Zahlungen in Millionenhöhe

HP bestraft E-Tailer

11.11.2013 von Armin Weiler
HP-Händler, die Marketing-Gelder und Boni in Anspruch genommen haben, obwohl sie nicht dazu berechtigt waren, müssen nun empfindliche Nachzahlungen leisten.

Hewlett-Packard macht Ernst bei der Überprüfung von Boni und Marketing-Zuwendungen. Den Böblingern ist es ein Dorn im Auge, dass von Resellern Zahlungen in Anspruch genommen werden, die eigentlich nur beim Vertrieb an Endkunden ausgeschüttet werden.

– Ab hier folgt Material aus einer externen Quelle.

/-- A RUN line in WORKING with tJob in a job state on channel A. -/
def tWorking (st : JobState) : State :=
  let s := hold (lineAt tLine .run false) 11 (tPocket .loaded 4294967295 none)
  { s with
    track := { s.track with phi := 2, nextSerial := 1 }
    line := { s.line with phase := .working, ready := false, budget := some 20000 }
    chanA := { s.chanA with
      job := some tJob, jobState := st, relay := .station 1, range := 4,
      relayTimer := if st = .connecting then some 2000 else none }
    sched := ⟨[], some (.station 1 11 1 4), none⟩ }

/-! ### A state and operands that meet the hypotheses of each statement -/

theorem witness_OnlyTheirCommandsWrite : ∃ t, exec (.trackRead 1) tLine = .next t := ⟨_, rfl⟩

theorem witness_PowerOnValues : tLine.link.inProgress = none ∧
    ({ tLine with link := { tLine.link with inProgress := some ⟨1, tPairs, 0⟩ } } : State).link.inProgress ≠ none := by decide

theorem witness_TrackUnconfiguredAtPowerOn : State.reset.pins.motion = false ∧
    ({ State.reset with track := { Track.powerOn with k := 4294967295 } } : State).track =
      { Track.powerOn with k := 4294967295 } := by decide

/-- A WORKING line with a job on channel A. -/
theorem witness_LineInvariantKept : LineInv (tWorking .samplePos) ∧ DwellInv (tWorking .samplePos) ∧
    ∃ t, step (tWorking .samplePos) = .next t := by
  refine ⟨by unfold LineInv HandshakeInv FaultInv TimerInv; decide, by unfold DwellInv; decide, _, rfl⟩

theorem witness_ChannelInvariantKept : ChannelsInv (tWorking .connecting) ∧ ∃ t, step (tWorking .connecting) = .next t := by
  refine ⟨by unfold ChannelsInv ChannelInv; decide, _, rfl⟩

theorem witness_LotInvariantKept : ShapeInv (tWorking .samplePos) ∧ LotsInv (tWorking .samplePos) ∧
    ∃ t, step (tWorking .samplePos) = .next t := by
  refine ⟨by unfold ShapeInv; decide, by unfold LotsInv SlotInv OneActive; decide, _, rfl⟩

/-- A DECIDED pocket committed to chute 1 and an EJECTED one in chute 5. -/
def tTwo : State := hold (hold tLine 2 (tPocket .decided 7 (some 1))) 3 (tPocket .ejected 8 (some 5))

theorem witness_ChuteAccountsKept : ShapeInv tTwo ∧ LineInv tTwo ∧ DwellInv tTwo ∧ ChutesInv tTwo ∧
    ∃ t, step tTwo = .next t := by
  refine ⟨by unfold ShapeInv; decide, by unfold LineInv HandshakeInv FaultInv TimerInv; decide, by unfold DwellInv; decide,
    ?_, _, rfl⟩
  intro c h1 h2
  unfold ChuteInv
  interval_cases c <;> decide

theorem witness_SerialsStayDistinct : ShapeInv tTwo ∧ SerialInv tTwo ∧ ∃ t, step tTwo = .next t := by
  refine ⟨by unfold ShapeInv; decide, by unfold SerialInv; decide, _, rfl⟩

/-- A WORKING line with a job at pocket 11 and pocket 3, DECIDED, past DECIDE. -/
def tBusy : State := hold (tWorking .samplePos) 3 (tPocket .decided 9 (some 2))

theorem witness_SerialsStayDistinct_pockets : ShapeInv tBusy ∧ LineInv tBusy ∧ DwellInv tBusy ∧ LotsInv tBusy ∧
    PocketsInv tBusy ∧ tBusy.track.decidePos < tBusy.track.positionOf 3 ∧ ∃ t, step tBusy = .next t := by
  refine ⟨by unfold ShapeInv; decide, by unfold LineInv HandshakeInv FaultInv TimerInv; decide, by unfold DwellInv; decide,
    by unfold LotsInv SlotInv OneActive; decide, ⟨by unfold GeometryInv; decide, ?_, ?_, ?_, ?_⟩, by decide, _, rfl⟩
  · unfold PocketInv PocketState.targeted; decide
  · unfold PassedInv PocketState.targeted; decide
  · intro ch j hj i q g hk
    cases ch
    · obtain rfl : tJob = j := Option.some.inj hj
      cases hk; decide
    · exact absurd hj (by simp [State.chan, tBusy, hold, tWorking, lineAt, tLine, Channel.powerOn, tPocket, State.modChute,
        State.modChutes, State.modSlot0, State.modPocket, State.modTrack])
  · intro i q sl g n r h
    exact absurd h (by simp [tBusy, hold, tWorking, tPocket, State.modChute, State.modChutes, State.modSlot0, State.modPocket,
      State.modTrack])

/-- Every queue full. -/
def tCrowded : State :=
  { sending tTwo with
    link := { tTwo.link with buffer := List.replicate 4 ⟨0x11#8, 0x02#8, []⟩ }
    report := { (sending tTwo).report with
      refer := List.replicate 48 ⟨1, 0, .s0, 1, 0, 4, true⟩
      part := List.replicate 64 ⟨1, 0, 1, 1, .lost, none, none, none, false, 0, 0, []⟩ } }

theorem witness_QueuesKept : QueueInv tCrowded ∧ TransmitInv tCrowded ∧ ∃ t, step tCrowded = .next t := by
  refine ⟨by unfold QueueInv; decide, by unfold TransmitInv; decide, _, rfl⟩

/-! Index start. -/

theorem witness_IndexStartWork : (lineAt tLine .run true).pins.motion = true ∧ TransmitInv (lineAt tLine .run true) ∧
    (lineAt tLine .run false).pins.motion = false ∧ (lineAt tLine .run false).track.p ≠ 0 := by
  unfold TransmitInv; decide

/-- An unpermitted index: READY is low, a job runs at pocket 11, which stands at none of LOAD, DECIDE and CHECK. -/
theorem witness_IndexStartWork_unpermitted : (sending tBusy).pins.motion = false ∧
    ((sending tBusy).line.state.underWay && !(sending tBusy).line.ready) = true ∧ (sending tBusy).report.tx ≠ none ∧
    (sending tBusy).report.events.length = 14 ∧ (sending tBusy).report.event .unpermittedIndex = none ∧
    ((tLine.line.state.underWay && !tLine.line.ready) = false ∧ tLine.pins.motion = false) ∧
    ((sending tBusy).chan .A).job = some tJob ∧ tJob.kind = .station 1 11 1 ∧ 11 < (sending tBusy).track.pockets.length ∧
    ((sending tBusy).chan (chanOther .A)).job = none ∧
    (∀ pos ∈ [0, (sending tBusy).track.decidePos, (sending tBusy).track.checkPos], 11 ≠ (sending tBusy).track.pocketAt pos) := by
  decide

/-- Pocket 0 leaves LOAD with its load permitted; the next serial is the last before the wrap. -/
def tLoad : State :=
  let s := lineAt tLine .run false
  { s with track := { s.track with loadPermit := true, nextSerial := 4294967295 } }

theorem witness_IndexLoadsPart : ShapeInv tLoad ∧ DwellInv tLoad ∧ tLoad.pins.motion = false ∧
    tLoad.line.phase = .waiting ∧ tLoad.track.p ≠ 0 ∧ 0 < tLoad.track.decidePos ∧ tLoad.track.decidePos < tLoad.track.p ∧
    tLoad.track.checkPos < tLoad.track.p ∧ (∀ pos ∈ [0, 4, 10], (tLoad.pocket (tLoad.track.pocketAt pos)).state = .empty) ∧
    tLoad.track.loadPermit = true ∧ tLoad.activeSlot = some .s0 ∧ tLoad.pendingSlot = none ∧
    (tLoad.slot .s0).definition = some tDef := by
  unfold ShapeInv DwellInv; decide

/-- The premises that every clause of IndexLoadsPart shares. -/
def loading (s : State) : Bool :=
  s.track.pockets.length == s.track.p && s.track.p == 12 && s.track.phi == 0 && s.chutes.length == 20 &&
    s.report.events.length == 14 && s.dwellDone && !s.pins.motion && s.line.phase == .waiting && s.track.decidePos == 4 &&
    s.track.checkPos == 10 && (s.pocket 4).state == .empty && (s.pocket 10).state == .empty

/-- Pocket 0, on lap 2, at LOAD. -/
def tLap : State := hold (lineAt tLine .drain false) 0 { tPocket .decided 7 (some 1) with lap := 2 }

/-- A load miss; a foreign part with the memory clear, in RUN and with the line FAULTED or IDLE, and one with no slot ACTIVE. -/
theorem witness_IndexLoadsPart_others : loading tLap = true ∧ ShapeInv tLap ∧ DwellInv tLap ∧ (tLap.pocket 0).state ≠ .empty ∧
    loading tLoad = true ∧ loading (sending (lineAt tLine .run false)) = true ∧
    (sending (lineAt tLine .run false)).track.loadPermit = false ∧ (sending (lineAt tLine .run false)).report.tx ≠ none ∧
    (sending (lineAt tLine .run false)).report.event .foreignPart = none ∧ loading (lineAt tLine .faulted false) = true ∧
    (lineAt tLine .faulted false).track.loadPermit = false ∧ loading tLine = true ∧ tLine.line.state = .idle ∧
    loading { tLoad with slot0 := .freed } = true ∧ ({ tLoad with slot0 := .freed } : State).activeSlot = none ∧
    ({ tLoad with slot0 := .freed } : State).pendingSlot = none ∧ tLoad.track.loadPermit = true := by
  unfold ShapeInv DwellInv; decide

Händler die sich nicht an die HP-Vertragsregeln gehalten haben, müssen mit hohen Strafzahlungen rechnen.
Foto: Thomas Weissenfels, Fotolia.com

Nach ChannelPartner-Informationen führte HP in den letzten Monaten Audits unter anderem bei E-Tailern durch. Dabei sollen nun Strafzahlungen in sechsstelliger Höhe fällig werden, in einem Fall sogar in Millionenhöhe. Zu der Höhe der Zahlungen gibt HP keine Auskunft, bestätigt aber die Durchführung der Audits: "Ja, wir haben bei unseren Top Partnern durch das unabhängige Wirtschaftsprüfungsunternehmen KPMG Audits durchführen lassen. Als Grundlage dieser Audits gilt das Vertragswerk, was die Partner mit HP unterschrieben haben", bestätigt HP gegenüber ChannelPartner. Laut HP war Bestandteil der Audits unter anderem, ob die von HP gezahlten Boni und Marketinggelder zu Recht gezahlt wurden. "Sie dürfen entsprechend den Programmbestimmungen nur dann ausgezahlt werden, wenn der Umsatz mit HP Produkten aus dem Verkauf an Endkunden erzielt wurde", heißt es in dem Statement.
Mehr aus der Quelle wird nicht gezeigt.